When studying a social phenomenon through a case study, the researcher is guided by a general research question — in this case, what dimensions of silence the Mpondoland revolts speak to. During the research process, I generated more precise questions and categories to analyze, while remaining open to new aspects to constantly re-operationalize (Schwandt & Gates 2018: 603). My research is based on primary and secondary sources, including research articles, interviews and online websites. The qualitative path followed here is an interpretive orientation, which as Weeden argues, considers “‘knowledge, including scientific knowledge, as historically situated and entangled in power relationships’” (as cited in Schwandt & Gates 2018: 604). Ergo, the fundamental assumption when studying representation and the writing of culture and history, is that the world is socially constructed through discourses and power relations. It is thus important to remember, who is writing, what their position is and how the person writing works with memory and data.

Besides following a certain methodological path, case studies bear different designs depending on the use. This study uses an explanatory hypothesis and theory testing design, in which a case is used to both develop and test theories. The researcher develops a hypothesis for the specific case before collecting evidence from various sources to support their claim as well as identifying possible alternative explanations that do or do not lead to the outcome. In the end, the researcher is able to make their argument based on the collected evidence (Schwandt & Gates 2018: 612f.). Although this single case study cannot be used to generate general theories, I aim to analyze the matter to draw conclusions about this specific case and what paradigms it contributes to on a larger scale.

 

3. Analysis: Mpondoland Revolts

 

Before examining silences around the South African Congo Movement or iKongo[4], I will briefly contextualize and summarize common accounts of the insurgency. The Mpondoland revolt, also known as Nonqulwana, took place in the late 1950s until 1961 in the Eastern Transkei region in the Eastern Cape. It is important to note that the belief in witchcraft and sorcery is a fundamental part of Mpondo society to understand the world. Thereby, magic can be used for good or evil. Witches were made responsible for food shortages and the economic, social and political suppression by the white apartheid government, which lead to increased witch killings since the 1930s. Since the early 1900s Mpondo people connected Europeans with the rise of witchcraft since it was believed that Europeans used their knowledge of sorcery to impose hardships like fevers upon Mpondo society (Fidler 2011: 76-80).

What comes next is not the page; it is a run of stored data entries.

/-- R260, Table 9.8: a NACK; its header names the stream and SEQ concerned. -/
def sendNack (s : State) (node : Nat) (p : Packet) (reason : Nat) : State :=
  send s node (.endpoint (dieOf node) 1)
    { mkPacket 0x41 p.src.toNat 0 none 0 (leBytes 8 reason) with stream := p.stream, sgen := p.sgen, seq := p.seq }

/-- R334: the entry is BROKEN at a SEQ; a STATUS 1 entry for it goes before any other of the stream. The break is counted, logged and shown. -/
def breakStream (s : State) (node : Nat) (p : Packet) (seq cause detail : Nat) : State :=
  let s := modRx s node p (fun e => { e with broken := true, pending := [], ackNow := false, acked := e.expected })
  let s := modFab s fun f =>
    { f with acks := tmod f.acks node [] (fun l =>
        { dest := p.src.toNat, stream := p.stream.toNat, sgen := p.sgen.toNat, seq := seq, status := 1 } ::
          l.filter (fun a => !(a.dest == p.src.toNat && a.stream == p.stream.toNat && a.sgen == p.sgen.toNat))) }
  let s := streamError s node 0
  let s := event s node 1 0x25 p.partition.toNat
    (cause * 2 ^ 28 + p.src.toNat * 2 ^ 16 + p.sgen.toNat * 2 ^ 6 + p.stream.toNat)
  reportPkt s cause 1 node p detail

/-- The entry takes a packet with the expected SEQ: performed at once, or accepted and performed later. -/
def rxAccept (s : State) (node : Nat) (p : Packet) (later : Bool) : State :=
  modRx s node p fun e =>
    { e with
      expected := (e.expected + 1) % 65536
      pending := if later then e.pending ++ [p.seq.toNat] else e.pending
      ackNow := e.ackNow || p.ackNow }

/-- A packet accepted earlier is now performed (R263, R284). -/
def rxPerformed (s : State) (node src stream sgen seq : Nat) : State :=
  modFab s fun x => { x with rx := tmod x.rx node [] (fun l => l.map (fun e =>
    if e.src = src && e.stream = stream && e.sgen = sgen then { e with pending := e.pending.filter (· != seq) } else e)) }

/-- R260: an OPEN takes the entry of its key, or a free one of 1,024. -/
def rxOpen (s : State) (node : Nat) (p : Packet) : Option State :=
  let e : RxEntry :=
    { src := p.src.toNat, stream := p.stream.toNat, sgen := p.sgen.toNat, expected := p.seq.toNat, acked := p.seq.toNat }
  if (rxOf s node).any (rxKey p) then some (modRx s node p (fun _ => e))
  else if (rxOf s node).length < 1024 then some (modFab s fun x => { x with rx := tmod x.rx node [] (· ++ [e]) })
  else none

/-- Table 9.1: how the entry handles an arriving packet. perform acts on an intact packet in sequence, failed on one that fails R318. -/
def rxHandle (s : State) (node : Nat) (p : Packet) (later : Bool) (perform failed : State → State) : State :=
  let opened := if p.opening then rxOpen s node p else some s
  match opened with
  | none => sendNack (streamStat s node 1) node p 1
  | some s =>
    match (rxOf s node).find? (rxKey p) with
    | none => sendNack (streamError s node 3) node p 2
    | some e =>
      if e.sgen != p.sgen.toNat then streamError s node 2
      else if e.broken then streamError s node 1
      else
        let ahead := subMod 16 p.seq.toNat e.expected
        if ahead = 0 then
          match packetFault p with
          | none => perform (rxAccept s node p later)
          | some cause => failed (breakStream s node p p.seq.toNat cause (if cause = 0x14 then p.payload.length else 0))
        else if ahead ≤ 32767 then breakStream s node p e.expected 0x20 p.seq.toNat
        else streamError s node 2

/-- Table 9.1 for a packet that is performed on acceptance. -/
def rxArrive (s : State) (node : Nat) (p : Packet) (perform : State → State) : State := rxHandle s node p false perform id

/-- R242: a response to a request: its opcode, AUX and payload; it takes the request's tag, partition and traffic class. AUX names the request
by tracker and SEQ (Table 7.5). -/
def response (s : State) (node : Nat) (req : Packet) (op : Nat) (payload : Bytes) (high : Nat := 0) (poison : Bool := false) : State :=
  let tc : BitVec 3 := if op = 0x21 then 1 else req.tc
  send s node (.responder node)
    { mkPacket op req.src.toNat req.partition.toNat req.tagOpt 0 payload with
      tc := tc, aux := BitVec.ofNat 32 (high * 2 ^ 24 + req.stream.toNat * 2 ^ 16 + req.seq.toNat), poison := poison }

/-- R242, R339: the target refuses a request it has accepted: REFUSAL with the cause, and a STATUS 2 entry at its SEQ. -/
def refuse (s : State) (node : Nat) (p : Packet) (cause addr unit : Nat) (detail : Nat := 0) : State :=
  let s := modRx s node p (fun e => { e with acked := (p.seq.toNat + 1) % 65536, pending := e.pending.filter (· != p.seq.toNat) })
  let s := pushAck s node { dest := p.src.toNat, stream := p.stream.toNat, sgen := p.sgen.toNat, seq := p.seq.toNat, status := 2 }
  let s := streamError s node 6
  let s := event s node unit 0x2A p.partition.toNat (p.src.toNat * 2 ^ 8 + cause)
  let s := reportPkt s cause unit node p detail
  response s node p 0x22 (leBytes 16 (addr % 2 ^ 48)) cause

/-- R332: a refusal for an unusable window table entry is logged as TABLE_UE. -/
def refuseTable (s : State) (node : Nat) (p : Packet) (addr : Nat) : State :=
  refuse (reportPkt s 0x35 1 node p 1) node p 0x40 addr 1

/-- Table 4.8: the enabled windows of a partition in a bank. -/
def windows (b : Bank) (part : Nat) : List Nat :=
  ((bankKeys b.cfg (odKey (0x3450 + part) 1) (odKey (0x3450 + part) 32)).map
    (fun k => leNat (bankValue b.cfg (k / 256) (k % 256)))).filter (fun w => bitAt w 3)

/-- R116: a whole byte range lies inside a window that grants kind 0 READ, 1 WRITE or 2 SYNC. -/
def windowGrants (w a n kind : Nat) : Bool :=
  bitAt w kind && decide (bits w 71 36 * 4096 ≤ a) && decide (a + n ≤ (bits w 111 76 + 1) * 4096)

/-- R116, R117, R450: a target's check of a packet's range, in the bank of the packet's epoch. -/
def windowOk (s : State) (p : Packet) (a n kind : Nat) : Bool :=
  if p.partition = 0 then rangeMapped (n / 256 + 3) a n
  else match bankOfEpoch s p.epoch.toNat with
    | none => false
    | some b => (windows b p.partition.toNat).any (fun w => windowGrants w a n kind)

/-- R116: a packet that fails the check is counted for its partition and refused. -/
def windowRefuse (s : State) (node : Nat) (p : Packet) (unit : Nat) : State :=
  let s := modVs s fun v => { v with windowFaults := tinc v.windowFaults p.partition.toNat 1 }
  refuse s node p 0x40 p.addr.toNat unit

/-- Table 9.7: the unit that performs accesses of a region at its tile. -/
def regionUnit : Region → Nat
  | .vatSram _ _ _ => 2
  | .deckleSram _ _ _ => 2
  | .syncCell _ _ _ => 7
  | .hbm _ _ => 0x10
  | .hostWindow _ _ => 0x11

/-- Table 9.6: what an uncorrectable word of a region is logged as, with DETAIL (the HBM channel, R111). -/
def regionUe : Region → Nat × Nat
  | .hbm _ off => (0x33, bits off 11 10)
  | _ => (0x31, 0)

/-- An uncorrectable word met at an address is counted and logged (R328, R330). -/
def ueReport (s : State) (r : Region) (addr : Nat) : State :=
  let (cause, detail) := regionUe r
  let s := match r with
    | .hbm st _ => modInteg s fun g => { g with hbmEcc := tinc g.hbmEcc (2 * st + 1) 1 }
    | _ => modInteg s fun g => { g with ecc := tinc g.ecc (4 * dieOf r.tile + 3) 1 }
  report s { cause := cause, cls := 2, unit := regionUnit r, source := r.tile, detail := detail, addr := some addr }

/-- Table 4.6: the STATE and CONFIG words of a cell. -/
def cellState (c : Cell) : Nat :=
  c.count % 2 ^ 32 + c.mode % 4 * 2 ^ 32 + bitOf (!c.mask.isEmpty) * 2 ^ 40 + c.phase % 2 ^ 16 * 2 ^ 48
def cellConfig (c : Cell) : Nat :=
  c.threshold % 2 ^ 32 + c.waiters.length % 128 * 2 ^ 32 + (c.mask.map (fun e => 2 ^ (40 + e.1))).sum

/-- R138: the bytes of a cell's page. -/
def cellPage (s : State) (k off n : Nat) : Bytes :=
  let c := cellOf s k
  slice (leBytes 8 (cellState c) ++ leBytes 8 (cellConfig c) ++ zeros 240) off n

/-- The port's host window: registers of a partner port. -/
def portOf (s : State) (p : Nat) : Port := tgetD s.port.ports p {}

def modPortOf (s : State) (p : Nat) (f : Port → Port) : State := modPort s fun v => { v with ports := tmod v.ports p {} f }

/-- R112, R397: the host address of a window offset, where the range ends within HWIN_SIZE pages. -/
def hostAddr (s : State) (p off n : Nat) : Option Nat :=
  let x := portOf s p
  if off + n ≤ 4096 * x.hwinSize then some (x.hwinBase + off) else none

/-- The port can issue PCIe requests: its link is up, out of D3hot and PERST_N. -/
def portUp (s : State) (p : Nat) : Bool :=
  let x := portOf s p
  x.up && !x.perst && !x.d3hot

/-- R113, R116, R318: a WRITE in sequence is checked and performed at its target tile. -/
def performWrite (s : State) (node : Nat) (p : Packet) : State :=
  let a := p.addr.toNat
  let n := p.payload.length
  match decodeAddr a with
  | none => windowRefuse s node p 1
  | some r =>
    if tableBad s node 1 p.partition.toNat && p.partition != 0 then refuseTable s node p a
    else if r.tile != node || r.isTrace || !windowOk s p a n 1 then windowRefuse s node p (regionUnit r)
    else match r with
      | .syncCell _ _ _ => windowRefuse s node p 7
      | .hostWindow port off =>
        match hostAddr s port off n with
        | none => windowRefuse s node p 0x11
        | some h => if portUp s port then emitOut s (.hostWrite port h p.payload) else refuse s node p 0x41 a 0x11
      | _ => cleanRange (writeMem s a p.payload) a n

/-- R113, R116, R138, R328: a READ in sequence is checked and answered. A host-window READ is answered when the host has (R321). -/
def performRead (s : State) (node : Nat) (p : Packet) : State :=
  let a := p.addr.toNat
  let n := bits p.aux.toNat 12 0
  let later := fun s => rxPerformed s node p.src.toNat p.stream.toNat p.sgen.toNat p.seq.toNat
  match decodeAddr a with
  | none => windowRefuse s node p 1
  | some r =>
    if tableBad s node 1 p.partition.toNat && p.partition != 0 then refuseTable s node p a
    else if r.tile != node || r.isTrace || !windowOk s p a n 0 then windowRefuse s node p (regionUnit r)
    else match r with
      | .syncCell d c off => response (later s) node p 0x20 (cellPage s (256 * d + c) off n)
      | .hostWindow port off =>
        match hostAddr s port off n with
        | none => windowRefuse s node p 0x11
        | some h =>
          if portUp s port then
            let id := (portOf s port).nextHost
            let s := modPortOf s port fun x =>
              { x with hostPend := x.hostPend ++ [{ id := id, pkt := p, addr := h }], nextHost := (id + 1) % 65536 }
            emitOut s (.hostRead port h n)
          else refuse s node p 0x41 a 0x11
      | _ =>
        if badRange s a n then response (later (ueReport s r a)) node p 0x20 (readMem s a n) 0 true
        else response (later s) node p 0x20 (readMem s a n)

/-- R318: a WRITE that has failed leaves undefined values in the memory bytes it may already have written. -/
def spoilWrite (s : State) (node : Nat) (p : Packet) : State :=
  let a := p.addr.toNat
  let n := p.payload.length
  match decodeAddr a with
  | some (.syncCell _ _ _) => s
  | some (.hostWindow _ _) => s
  | some r =>
    if r.tile = node && !r.isTrace && windowOk s p a n 1 then
      let (bs, s) := drawBytes n s
      writeMem s a bs
    else s
  | none => s

/-- WRITE (R333): a WRITE reaches its destination. -/
def execWrite (node : NodeId) (p : Packet) (s : State) : Host.Outcome State Fault Refusal :=
  onArrival node p [1] s fun s =>
    rxHandle s node.toNat p false (fun s => performWrite s node.toNat p) (fun s => spoilWrite s node.toNat p)

/-- READ (R333): a READ reaches its destination. -/
def execRead (node : NodeId) (p : Packet) (s : State) : Host.Outcome State Fault Refusal :=
  onArrival node p [2] s fun s => rxHandle s node.toNat p true (fun s => performRead s node.toNat p) id

/-- ENDPOINT_MSG (R263): a deckle endpoint takes a message and injects its response. No chapter but 15 gives a message a format (DIGEST_REPORT,
its own row), so the response carries none. -/
def execEndpointMsg (node : NodeId) (p : Packet) (s : State) : Host.Outcome State Fault Refusal :=
  if (List.range 4).any (fun n => portFrontTile n == node.toNat) then .next s
  else onArrival node p [6] s fun s => rxArrive s node.toNat p (fun s => response s node.toNat p 0x23 [])

/-- The receive entry's point of acknowledgement: every SEQ before it is performed. -/
def RxEntry.ackPoint (e : RxEntry) : Nat := e.pending.headD e.expected

/-- Performed packets that no entry has acknowledged. -/
def RxEntry.due (e : RxEntry) : Nat := subMod 16 e.ackPoint e.acked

In the 1940s and 1950s the segregationist environmental, social, economic and political supremacy of the racist government increased. The National Party, elected in 1948, began “tribal restructuring” to separate tribes and races as well as control stock and impose farming techniques. Additionally, the Bantu Authorities Act (1951) was implemented in Mpondoland in 1956, which appointed Black Chiefs, giving them certain administration- and self-government powers but limiting public participation (Fidler 2011: 81; Mbeki n.d.; South African Online n.d.b). The dissatisfaction was enhanced by droughts and food shortages.

In this context, iKongo created their own political and social order between 1950 and 1962 and had widespread control of many districts in Mpondoland with their own political hierarchy, constitution and courts. After the government refused to listen to the people’s dissatisfactions, iKongo declared war on government representatives in 1959 who were accused of witchcraft and held responsible for hardships. The insurgents held large meetings in the mountains of Ngquza, Imzia and Nhlovu, discussing strategies to confront their targets, which usually implied burning their huts and the targets themselves (Fidler 2011: 84f.; Mbeki n.d.; South African History Online n.d.b).

In 1960 iKongo sent a petition to the United Nations in which they rejected the brutal suppression by the apartheid state and requested recognition as a sovereign nation (Fidler 2011: 88). June 6. 1960 counts as a pivotal moment of the insurgency that signaled an escalation of violence and sustained military presence in the region. On this day, security forces broke up an iKongo meeting at Ngquza Hill with tear gas and open fire, killing at least 11 iKongo members. The revolts intensified after iKongo’s requests were once again ignored, leading to the boycott of white-owned stores and the refusal to pay taxes (Mbeki n.d.; South African History Online n.d.b).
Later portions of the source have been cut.